I reported on the following updates at the September 12, 2017 meeting of the Southwestern Planned Giving Council:
1. Pennsylvania Budget
The Legislature and the Governor are still discussing various options to close a significant budget gap of approximately 2 billion dollars. Given the failure to agree on the revenue side of the budget, it appears that state spending will be curtailed.
2. Prospects for Federal Tax Reform
The Senate Finance Committee and House Ways and Means Committee are both expected to have Tax Reform hearings in the near future. However, both the House and Senate legislative calendars are limited, and it appears that it will be difficult for any action to be taken on Tax Reform before year end.
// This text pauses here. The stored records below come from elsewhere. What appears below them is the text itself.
-- ==== Sys2Proof/Word.lean ====
section
/-! DEFINITION. The word types of the engine (00_scope.md section 5.1) and the sixteen-word state type `State16`
(10_state.md R21, R22). No arithmetic of the micro-ops stands here: see `Machine/Bits.lean`. -/

namespace Sys2Proof

/-- `Word32`: bit 0 is the least significant bit. -/
abbrev Word := BitVec 32

/-- `Word16`: a micro-op word (R101). -/
abbrev Word16 := BitVec 16

/-- `Word64`: counters, `S`, and binary64 patterns (R26, R33, R34, R43). -/
abbrev Word64 := BitVec 64

/-- `State16`: sixteen words, "interpreted as a 4×4 matrix", index `4*row + col`. -/
abbrev State16 := Vector Word 16

/-- The eight words of a key register (R24). -/
abbrev KeyWords := Vector Word 8

/-- A 256-bit map held as eight 32-bit registers (R37, R44): bit `idx` is bit `idx mod 32` of word `idx div 32`. -/
abbrev Map256 := Vector Word 8

end Sys2Proof
end

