-- ==== Sys2Proof/Machine/Operands.lean ====
section
/-! DEFINITION. Every operand form a micro-op can take: a state register by name (R21, R111), a round index as an
ordering (R111, R170), the fields of the configuration registers read by name (R30 to R39), and the positions of key
and IV words in a state (R22). -/

namespace Sys2Proof.Machine

/-! ### State registers -/

/-- The state register `r` of a register file. -/
def SRFile.get (f : SRFile) : SReg → State16
  | .X => f.x
  | .XP => f.xp
  | .XR => f.xr
  | .XPR => f.xpr
  | .SUM => f.sum
  | .SUMP => f.sump
  | .M => f.m
  | .MP => f.mp
  | .D => f.d

/-- The register file with register `r` holding `v`: no register is hardwired and none aliases another (R21). -/
def SRFile.put (f : SRFile) (r : SReg) (v : State16) : SRFile :=
  match r with
  | .X => { f with x := v }
  | .XP => { f with xp := v }
  | .XR => { f with xr := v }
  | .XPR => { f with xpr := v }
  | .SUM => { f with sum := v }
  | .SUMP => { f with sump := v }
  | .M => { f with m := v }
  | .MP => { f with mp := v }
  | .D => { f with d := v }

/-- `SR[l][r]` of a lane (00_scope.md 5.2). -/
def Lane.reg (L : Lane) (r : SReg) : State16 := L.sr.get r

/-- The lane with state register `r` holding `v`. -/
def Lane.putReg (L : Lane) (r : SReg) (v : State16) : Lane := { L with sr := L.sr.put r v }

/-! ### Orderings and rotation amounts -/

/-- The ordering of round `idx`: "ordering = odd if round_index is odd else even" (R111, R170). -/
def roundOrd (idx : Nat) : Ord := if idx % 2 = 1 then .odd else .even

/-- The rotation amount as a number (R111). -/
def Rot.amount : Rot → Nat
  | .r7 => 7
  | .r9 => 9
  | .r13 => 13
  | .r18 => 18

/-! ### Configuration fields -/

/-- `MODE.KEY128` (R30). -/
def CfgRegs.key128 (c : CfgRegs) : Bool := getBit c.mode 0

/-- `MODE.TAILEN` (R30). -/
def CfgRegs.tailen (c : CfgRegs) : Bool := getBit c.mode 1

/-- `MODE.UMODE` (R30). -/
def CfgRegs.umode (c : CfgRegs) : Bool := getBit c.mode 2

/-- The row of `CONST` in use (R144). -/
def CfgRegs.keyMode (c : CfgRegs) : KeyMode := if c.key128 then .key128 else .key256

/-- `key_word_count = 4 if KEY128 else 8` (R30). -/
def CfgRegs.keyWordCount (c : CfgRegs) : Nat := if c.key128 then 4 else 8

/-- `key_bit_count = 32 · key_word_count` (R30). -/
def CfgRegs.keyBitCount (c : CfgRegs) : Nat := 32 * c.keyWordCount

/-- `ROUNDS.RINT` (R31). -/
def CfgRegs.rint (c : CfgRegs) : Nat := (c.rounds.extractLsb' 0 7).toNat

/-- `ROUNDS.RFRAC` (R31). -/
def CfgRegs.rfrac (c : CfgRegs) : Bool := getBit c.rounds 7

/-- `ROUNDS.FINT` (R31). -/
def CfgRegs.fint (c : CfgRegs) : Nat := (c.rounds.extractLsb' 8 7).toNat

/-- `ROUNDS.FFRAC` (R31). -/
def CfgRegs.ffrac (c : CfgRegs) : Bool := getBit c.rounds 15

/-- `NW.W` (R32). -/
def CfgRegs.workers (c : CfgRegs) : Nat := (c.nw.extractLsb' 0 9).toNat

/-- `TARGET.KB` (R39). -/
def CfgRegs.kb (c : CfgRegs) : Nat := (c.target.extractLsb' 0 5).toNat

/-- `TARGET.KW` (R39). -/
def CfgRegs.kw (c : CfgRegs) : Fin 8 := (c.target.extractLsb' 5 3).toFin

/-! ### Key and IV positions in a state (R22) -/

/-- `K[0..3]` to words 1..4 and `K[4..7]` to words 11..14 (R145). -/
def insertKey (S : State16) (K : KeyWords) : State16 :=
  ((((S.set 1 K[0]).set 2 K[1]).set 3 K[2]).set 4 K[3]) |> fun T =>
  ((((T.set 11 K[4]).set 12 K[5]).set 13 K[6]).set 14 K[7])

/-- Constants to words 0, 5, 10, 15 and the IV to words 6..9 (R144). -/
def initConstIv (m : KeyMode) (iv : Vector Word 4) (S : State16) : State16 :=
  ((((S.set 0 (Config.constants m 0)).set 5 (Config.constants m 1)).set 10 (Config.constants m 2)).set 15
    (Config.constants m 3)) |> fun T =>
  ((((T.set 6 iv[0]).set 7 iv[1]).set 8 iv[2]).set 9 iv[3])

/-- Toggle bit `b` of key word `j`. -/
def toggleKeyBit (K : KeyWords) (j : Fin 8) (b : Nat) : KeyWords := K.set j (toggleBit K[j] b)

end Sys2Proof.Machine
end

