-- ==== Sys2Proof/Machine/Trial.lean ====
section
/-! DEFINITION. One trial as a function of the configuration and the words drawn (44_trial_kernel.md R218), written as
R218 writes it and not as the list of micro-ops; and the quarter-round of R163. -/

namespace Sys2Proof.Machine

/-- `X0`: constants at 0, 5, 10, 15, the IV at 6..9, `K[0..3]` at 1..4, `K[4..7]` at 11..14 (R22, R218). -/
def initialState (m : KeyMode) (iv : Vector Word 4) (K : KeyWords) : State16 :=
  #v[Config.constants m 0, K[0], K[1], K[2],
     K[3], Config.constants m 1, iv[0], iv[1],
     iv[2], iv[3], Config.constants m 2, K[4],
     K[5], K[6], K[7], Config.constants m 3]

/-- `f` when its segment is present, identity otherwise. -/
def applyIf (present : Bool) (f : State16 → State16) (S : State16) : State16 := if present then f S else S

/-- `Fa`: the forward pipeline up to the sample point (R218, segments d and e). -/
def forwardToSample (c : CfgRegs) (S : State16) : State16 :=
  applyIf c.ffrac (hr1 · c.fwdOrd) ((ascending 1 c.fint).foldl fround S)

/-- `Tail(S) = UARX18(ARX(HR1(S, EVEN), 13, EVEN))` (R218). -/
def tail (umode : Bool) (S : State16) : State16 := uarx18 umode (arxStep (hr1 S .even) .r13 .even)

/-- `TailInv(S) = BHR2(ARX(UARX18(S), 13, EVEN), EVEN)` (R218). -/
def tailInverse (umode : Bool) (S : State16) : State16 := bhr2 (arxStep (uarx18 umode S) .r13 .even) .even

/-- `Fb`: from the sample point to the end of the forward pipeline (R218, segments g to j). -/
def forwardToEnd (c : CfgRegs) (S : State16) : State16 :=
  applyIf c.tailen (tail c.umode) <|
  applyIf c.rfrac (hr1 · c.totalOrd) <|
  (ascending (c.bwdRound + 1) c.rint).foldl fround <|
  applyIf c.ffrac (hr2 · c.fwdOrd) S

/-- `Bb`: the inverse list of `Fb` (R218, segments o to r). -/
def backward (c : CfgRegs) (S : State16) : State16 :=
  applyIf c.ffrac (bhr1 · c.fwdOrd) <|
  (ascending (c.bwdRound + 1) c.rint).reverse.foldl bround <|
  applyIf c.rfrac (bhr2 · c.totalOrd) <|
  applyIf c.tailen (tailInverse c.umode) S

/-- The two parities of a trial (R218). -/
structure Parities where
  fp : Bool
  bp : Bool
  deriving DecidableEq, Repr

/-- `Trial(cfg, iv, k)` (R218); `K` is the key after the draw, replicated in 128-bit mode. -/
def trial (c : CfgRegs) (iv : Vector Word 4) (K : KeyWords) : Parities :=
  let x0 := initialState c.keyMode iv K
  let x0' := xorState x0 c.idm
  let xf := forwardToEnd c (forwardToSample c x0)
  let xf' := forwardToEnd c (forwardToSample c x0')
  let flipped := toggleTarget c K
  let m0 := subState (addState xf x0) (insertKey x0 flipped)
  let m0' := subState (addState xf' x0') (insertKey x0' flipped)
  { fp := maskedParity c.omsk (xorState (forwardToSample c x0) (forwardToSample c x0'))
    bp := maskedParity c.omsk (xorState (backward c m0) (backward c m0')) }

/-- The four-line block of R161 on four words (R163): a quarter-round. -/
def quarterRound (a b c d : Word) : Word × Word × Word × Word :=
  let b := b ^^^ rotl32 (a + d) 7
  let c := c ^^^ rotl32 (b + a) 9
  let d := d ^^^ rotl32 (c + b) 13
  let a := a ^^^ rotl32 (d + c) 18
  (a, b, c, d)

/-- `T(S)[4·p + q] = S[4·q + p]` (R172 (f)). -/
def transpose (S : State16) : State16 := stateOf fun i => S[4 * (i.val % 4) + i.val / 4]

end Sys2Proof.Machine
end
Charities are well advised to keep informed on the status of the charitable tax deduction and limitations on itemized deductions.
3. Charitable Substantiation Rules
Two recent cases are illustrative of the importance of substantiating charitable tax deductions. In Big River Development, LP, et al. v. Commissioner, T.C. Memo 2017-166 (August 27, 2017) the Tax Court held that the deed for an easement constituted adequate substantiation. This case involved the Armstrong Cork Building, a historic property in Southwestern ’s Strip District. The taxpayer obtained a qualified appraisal and reported a $7.14 million charitable deduction, but did not obtain an acknowledgement letter from the charity until 2 years later. Fortunately for the taxpayer, the Tax Court found that the deed of easement constituted the contemporaneous written acknowledgement. The point of this case is that the taxpayer had to litigate and spend considerable money on supporting its charitable tax deduction, while this is a relatively simple matter that could have been handled by the charity providing a contemporaneous acknowledgement letter.
In another case involving a remainder interest in real estate, the taxpayer lost a $33 million deduction because the taxpayer did not list its $2.95 million cost basis on IRS Form 8283, as required. Of course, reporting the $2.95 million cost basis would have called into question the $33 million valuation of the remainder and the taxpayer’s claimed deduction. In any event, the Tax Court ruled that because the taxpayer did not comply with the substantiation requirement, it was not entitled to any charitable deduction. This case shows the importance of and the strict construction the IRS places on the charitable substantiation rules.
4. Overtime Final Rule
A federal judge in Texas recently ruled that the Overtime Final Rule issued by the Obama Administration was invalid because the U.S. Department of Labor exceeded its authority in doubling the salary level test from $455.00 a week to $913.00 a week. The U.S. Department of Labor published a recent Request for Information (“RFI”) that asks for comments on the salary level test, how to adjust it for inflation, and what changes to the duties test, if any, are appropriate. Nonprofits are encouraged to respond to the RFI to help ensure that any future Overtime Rule reflects how work is actually performed in nonprofit settings. Comments are due by Monday, September 25, 2017.
Note: This provides general information regarding matters of interest to tax-exempt organizations. Such information is neither legal advice nor legal opinion concerning particular situations. If legal advice or opinion is required, legal counsel should be consulted.